Input data below:
/-- HardRepairPromote (R690). -/
def promoteError (seq : Nat) (s : State) : Option Nat := if (s.promotable seq).isSome then lwError 7 1 s else some 0x07
def promote (a : Actor) (seq : Nat) (s : State) : State :=
  match s.promotable seq with
  | none => s
  | some r =>
    let s := lwBurn a 7 0x32 1 (leBytes 1 seq) s
    let soft := s.dep.repairs.map fun (x : Repair) => if x == r then { x with active := false } else x
    { s with dep := { s.dep with hard := s.dep.hard ++ [{ r with stored := true, clearNext := false }], repairs := soft } }
/-- HARD_REPAIR_PROMOTE (R690). -/
def execHardRepairPromote (seq : BitVec 8) (s : State) : Result :=
  .next (if (promoteError seq.toNat s).isSome then s else promote .device seq.toNat s)

/-! ### Page seals (R693 to R700) -/

/-- Pages of a stream that are to be sealed and are not yet hashed through. -/
def State.toHash (s : State) (st : Nat) : List PageRec :=
  ((s.ring st).records.filterMap Prod.snd).filter fun p => p.toSeal && !p.sealTried

/-- The page of a list that begins first. -/
def earliestPage (ps : List PageRec) : Option PageRec :=
  ps.foldl (fun m p => match m with
    | none => some p
    | some q => if p.firstLine < q.firstLine then some p else m) none

/-- Entries that await signing (R700). -/
def State.awaiting (s : State) : Nat := s.sec.openBlock.length + sumNat (s.sec.closedBlocks.map List.length)

/-- The seal block being filled closes (R699). -/
def closeBlock (s : State) : State :=
  if s.sec.openBlock.isEmpty then s
  else { s with sec := { s.sec with closedBlocks := s.sec.closedBlocks ++ [s.sec.openBlock], openBlock := [] } }

/-- The seal entry of a page (R696, R697): 80 bytes, from its record and its line hashes. -/
def sealEntry (st : Nat) (p : PageRec) (hashes : Bytes) : SealEntry :=
  let prefix_ := leBytes 1 st ++ leBytes 1 p.widthCode ++ leBytes 1 (b2n p.compressed) ++ [0] ++ leBytes 4 p.number ++ leBytes 8 p.firstLine
  let digest := Config.sha384 (prefix_ ++ hashes.take (48 * p.lines))
  let flags := field (leNat (pageBytes st p)) 105 8
  let bytes := digest ++ leBytes 8 p.firstLine ++ leBytes 8 p.firstDt ++ leBytes 4 p.lines ++ leBytes 4 p.dropped ++ leBytes 4 p.number ++
    leBytes 1 st ++ leBytes 1 (128 * b2n p.compressed + p.widthCode) ++ leBytes 1 flags ++ [0]
  ⟨st, p.number, digest, bytes⟩

/-- A page hashed through: its entry joins the open block, or it cannot be sealed (R699, R700). -/
def queueSeal (st : Nat) (p : PageRec) (hashes : Bytes) (s : State) : State :=
  let s := { s with sec := { s.sec with hashing := Table.set none s.sec.hashing st none } }
  if s.nat Obj.securityState = 2 || 4096 ≤ s.awaiting then sealFailed st p.number s
  else
    let s := updRecord st p.number (fun p => { p with sealTried := true }) s
    let since := if s.sec.openBlock.isEmpty then s.now else s.sec.openSince
    let s := { s with sec := { s.sec with openBlock := s.sec.openBlock ++ [sealEntry st p hashes], openSince := since } }
    if 16 ≤ s.sec.openBlock.length then closeBlock s else s

/-- A line of a sealed page was dropped under R417. -/
def State.lineDropped (s : State) (st : Nat) (p : PageRec) (n : Nat) : Bool :=
  p.missing.contains n || (s.ring st).sums.any fun l => l.line == n && !l.written

/-- SEAL_LINE_READ: the seal hash engines read back the next line of a stream's sealed page (R694, R695): hashed, or passed over where it
was dropped; a line overwritten means no seal (R700). Behind the last line of a closed page its entry is queued. -/
def execSealLineRead (st : Fin 64) (s : State) : Result :=
  let work := Table.get none s.sec.hashing st.val
  let pages := s.toHash st
  let page := match work with
    | some w => pages.find? fun (p : PageRec) => p.number == w.number
    | none => earliestPage pages
  .next <| match page with
    | none => { s with sec := { s.sec with hashing := Table.set none s.sec.hashing st.val none } }
    | some p =>
      let w : SealPage := work.getD ⟨p.number, p.firstLine, []⟩
      let here := fun (x : SealPage) (s : State) => { s with sec := { s.sec with hashing := Table.set none s.sec.hashing st.val (some x) } }
      if !p.opened && p.firstLine + p.lines + p.dropped ≤ w.next then queueSeal st p w.hashes s
      else if (s.ring st).pageNext ≤ w.next then s
      else if s.lineDropped st p w.next then here { w with next := w.next + 1 } s
      else match s.slotOf st w.next with
        | none => sealFailed st p.number { s with sec := { s.sec with hashing := Table.set none s.sec.hashing st.val none } }
        | some x =>
          let tag := (List.range 32).map x.byte
          let line := if x.undef.isSome then tag else tag ++ padTo 32 x.bytes
          here { w with next := w.next + 1, hashes := w.hashes ++ (Config.sha384 line).take 48 } s

/-- SEAL_BLOCK_CLOSE: SealMaxDelay after its first entry a block closes (R699). -/
def execSealBlockClose (s : State) : Result :=
  .next <| if s.sec.openSince + ms (s.nat Obj.sealMaxDelay) ≤ s.now then closeBlock s else s

/-- The KEY_ID bytes of the attestation key. -/
def attestKeyBytes (g : Nat) : Bytes := (Config.sha384 (Config.publicBlock 1 g)).take 8

/-- Header, entries and signatures of a seal block (R698). -/
def sealBlock (s : State) (g : Nat) (entries : List SealEntry) (prev : Bytes) : Bytes :=
  let header := leBytes 2 1 ++ leBytes 2 entries.length ++ leBytes 4 s.sec.sealIndex ++ leBytes 8 s.dt ++ attestKeyBytes g ++
    leBytes 1 (b2n s.approved) ++ List.replicate 7 0 ++ prev
  let body := header ++ entries.flatMap SealEntry.bytes
  body ++ Config.signEc 1 g (Config.sha384 body) ++ Config.signMl 1 g body (ascii "Penori seal")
End of Input data.
Return only the stretch of the material above from the line holding "over where it" through the line holding "else match s.slotOf st w.next with", copied exactly.

§ **Answer to the exercise**
/-- SEAL_LINE_READ: the seal hash engines read back the next line of a stream's sealed page (R694, R695): hashed, or passed over where it
was dropped; a line overwritten means no seal (R700). Behind the last line of a closed page its entry is queued. -/
def execSealLineRead (st : Fin 64) (s : State) : Result :=
  let work := Table.get none s.sec.hashing st.val
  let pages := s.toHash st
  let page := match work with
    | some w => pages.find? fun (p : PageRec) => p.number == w.number
    | none => earliestPage pages
  .next <| match page with
    | none => { s with sec := { s.sec with hashing := Table.set none s.sec.hashing st.val none } }
    | some p =>
      let w : SealPage := work.getD ⟨p.number, p.firstLine, []⟩
      let here := fun (x : SealPage) (s : State) => { s with sec := { s.sec with hashing := Table.set none s.sec.hashing st.val (some x) } }
      if !p.opened && p.firstLine + p.lines + p.dropped ≤ w.next then queueSeal st p w.hashes s
      else if (s.ring st).pageNext ≤ w.next then s
      else if s.lineDropped st p w.next then here { w with next := w.next + 1 } s
      else match s.slotOf st w.next with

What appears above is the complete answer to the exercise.